Summary
This case study relates to our experience of releasing open-source data to the public domain.
Context
Motion analysis traditionally requires small reflective markers to be placed all over the body to enable the tracking of skeletal movement. Within the Centre for the Analysis of Motion, Entertainment Research and Applications (CAMERA) we have been developing and validating markerless approaches that aim to extract similar motion data from images alone. As part of this validation work, we synchronously collected marker-based and image data of 15 people performing a variety of movements (running, walking, jumping and hopping), through which we showed great promise in the markerless techniques to enable movement analyses (‘pose estimation’) outside of the laboratory, without any need to place anything on the participant.
As the field of pose estimation is incredibly fast moving, we set out to make this (‘bioCV’) dataset publicly available to enable other researchers to develop, train and validate new algorithms against our benchmark data.
Reflections
Were there any challenges or barriers to engaging in open research?
The main challenges we faced included:
Consent of individuals – ensuring participants were aware and consented to the release of identifiable information (video cannot be anonymised).
Data security/storage – high-definition video takes up a huge amount of storage, which must be organised very well.
Data security and storage was key – a thorough data management plan essential.

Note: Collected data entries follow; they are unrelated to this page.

/-! ### REPAIR -/
-- REPAIR_CFG: 13_dependability.md R370
def F.REPAIR.REPAIR_CFG.ROW_CE_LIMIT : Fld := fld 0x60 0x100 8 8 16
def F.REPAIR.REPAIR_CFG.SRAM_EN : Fld := fld 0x60 0x100 0 1 1
-- MAP_STS: 13_dependability.md R370
def F.REPAIR.MAP_STS.ENTRIES : Fld := fld 0x60 0x108 53 11 0
def F.REPAIR.MAP_STS.UNWRITTEN : Fld := fld 0x60 0x108 42 11 0
def F.REPAIR.MAP_STS.MAP_USED : Fld := fld 0x60 0x108 41 1 0
def F.REPAIR.MAP_STS.FULL : Fld := fld 0x60 0x108 40 1 0
def F.REPAIR.MAP_STS.LAST_WRITE : Fld := fld 0x60 0x108 0 36 0
-- ENTRY: 13_dependability.md R370
def F.REPAIR.ENTRY.VALID (i : Nat) : Fld := fld 0x60 (0x1000 + 0x8 * i) 63 1 0
def F.REPAIR.ENTRY.KIND (i : Nat) : Fld := fld 0x60 (0x1000 + 0x8 * i) 59 4 0
def F.REPAIR.ENTRY.CAUSE (i : Nat) : Fld := fld 0x60 (0x1000 + 0x8 * i) 55 4 0
def F.REPAIR.ENTRY.RETEST (i : Nat) : Fld := fld 0x60 (0x1000 + 0x8 * i) 51 4 0
def F.REPAIR.ENTRY.INSTANCE (i : Nat) : Fld := fld 0x60 (0x1000 + 0x8 * i) 35 16 0
def F.REPAIR.ENTRY.LOCATION (i : Nat) : Fld := fld 0x60 (0x1000 + 0x8 * i) 11 24 0

/-! ### AGE -/
-- ACCL_CFG: 13_dependability.md R385
def F.AGE.ACCL_CFG.EN : Fld := fld 0x61 0x100 63 1 1
def F.AGE.ACCL_CFG.RUN : Fld := fld 0x61 0x100 62 1 0
def F.AGE.ACCL_CFG.PERIOD : Fld := fld 0x61 0x100 48 8 6
def F.AGE.ACCL_CFG.GUARD : Fld := fld 0x61 0x100 40 3 2
def F.AGE.ACCL_CFG.MAX_STEPS : Fld := fld 0x61 0x100 32 8 8
def F.AGE.ACCL_CFG.BANK_CE : Fld := fld 0x61 0x100 16 16 256
def F.AGE.ACCL_CFG.LANE_MIN : Fld := fld 0x61 0x100 8 8 20
-- ACCL_STS: 13_dependability.md R385
def F.AGE.ACCL_STS.PASSES : Fld := fld 0x61 0x108 48 16 0
def F.AGE.ACCL_STS.NEXT_DUE : Fld := fld 0x61 0x108 36 12 0
def F.AGE.ACCL_STS.LAST_RESULT : Fld := fld 0x61 0x108 32 4 0
def F.AGE.ACCL_STS.START_SRC : Fld := fld 0x61 0x108 29 1 0
def F.AGE.ACCL_STS.BUSY_RUN : Fld := fld 0x61 0x108 28 1 0
def F.AGE.ACCL_STS.STATE : Fld := fld 0x61 0x108 0 3 0
-- AVS_STS: 13_dependability.md R385
def F.AGE.AVS_STS.CODE : Fld := fld 0x61 0x110 58 6 0
def F.AGE.AVS_STS.PLAN : Fld := fld 0x61 0x110 52 6 0
def F.AGE.AVS_STS.FUSE_INIT : Fld := fld 0x61 0x110 46 6 0
def F.AGE.AVS_STS.FUSE_FLOOR : Fld := fld 0x61 0x110 40 6 0
def F.AGE.AVS_STS.FAST_STEPS : Fld := fld 0x61 0x110 32 8 0
def F.AGE.AVS_STS.AT_MAX : Fld := fld 0x61 0x110 31 1 0
-- LIFE_STS: 13_dependability.md R385
def F.AGE.LIFE_STS.EQ_HOURS : Fld := fld 0x61 0x118 40 24 0
def F.AGE.LIFE_STS.REMAIN_H : Fld := fld 0x61 0x118 16 24 87600
def F.AGE.LIFE_STS.PROJ_VALID : Fld := fld 0x61 0x118 1 1 0
def F.AGE.LIFE_STS.EOL : Fld := fld 0x61 0x118 0 1 0
-- MARGIN: 13_dependability.md R385
def F.AGE.MARGIN.M (i : Nat) : Fld := fld 0x61 (0x200 + 0x8 * i) 61 3 0
def F.AGE.MARGIN.FLAGS_4 (i : Nat) : Fld := fld 0x61 (0x200 + 0x8 * i) 40 16 0
def F.AGE.MARGIN.WORST (i : Nat) : Fld := fld 0x61 (0x200 + 0x8 * i) 32 6 0
-- OSC: 13_dependability.md R385
def F.AGE.OSC.FREQ (i : Nat) : Fld := fld 0x61 (0x300 + 0x8 * i) 48 16 0
def F.AGE.OSC.BASE (i : Nat) : Fld := fld 0x61 (0x300 + 0x8 * i) 32 16 0
def F.AGE.OSC.DRIFT (i : Nat) : Fld := fld 0x61 (0x300 + 0x8 * i) 16 16 0
-- TEMP: 13_dependability.md R385
def F.AGE.TEMP.TJ (i : Nat) : Fld := fld 0x61 (0x400 + 0x8 * i) 0 12 0
-- VOLT: 13_dependability.md R385
def F.AGE.VOLT.MV (i : Nat) : Fld := fld 0x61 (0x600 + 0x8 * i) 0 12 0

/-! ### BUDGET -/
-- CLASS_CFG: 13_dependability.md R390
def F.BUDGET.CLASS_CFG.DRAM (i : Nat) : Fld := fldS 0x62 (0x100 + 0x8 * i) 32 14 0
def F.BUDGET.CLASS_CFG.REG (i : Nat) : Fld := fldS 0x62 (0x100 + 0x8 * i) 0 12 0
-- CLASS_STS: 13_dependability.md R390
def F.BUDGET.CLASS_STS.EXHAUSTED (i : Nat) : Fld := fld 0x62 (0x140 + 0x8 * i) 48 16 0
def F.BUDGET.CLASS_STS.LAST_DRAM (i : Nat) : Fld := fld 0x62 (0x140 + 0x8 * i) 34 14 0
def F.BUDGET.CLASS_STS.LAST_REG (i : Nat) : Fld := fld 0x62 (0x140 + 0x8 * i) 22 12 0
-- PITCH_STS: 13_dependability.md R390
def F.BUDGET.PITCH_STS.PITCH : Fld := fld 0x62 0x180 16 48 0
def F.BUDGET.PITCH_STS.OVERSUB : Fld := fld 0x62 0x180 0 1 0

Ensuring data would be used appropriately in the future – for research purposes only.
Which resources or contacts did you find helpful?
The Research Data Service Team were incredibly useful with the organisation of the data set, curating the data set including hosting the download webpage and ensuring that external researchers agreed to the correct terms and conditions of the data use.
How has open research impacted your project?
Making the open source data set has opened up opportunities for broader collaboration with external researchers and promoted reproducibility in science.
What are the lessons learned?
Planning for data release early is essential - at the very inception of the study (ethics, data management plan and how/where the data will be hosted).
Take home message?
Open Science is the future!
About the author
Steffi Colyer is a Senior Lecturer in Biomechanics and co-leads the Bath Beacon: Sport & Technology in a Digital Society. Steffi is particularly interested in how we can use unobtrusive technology to monitor athletes.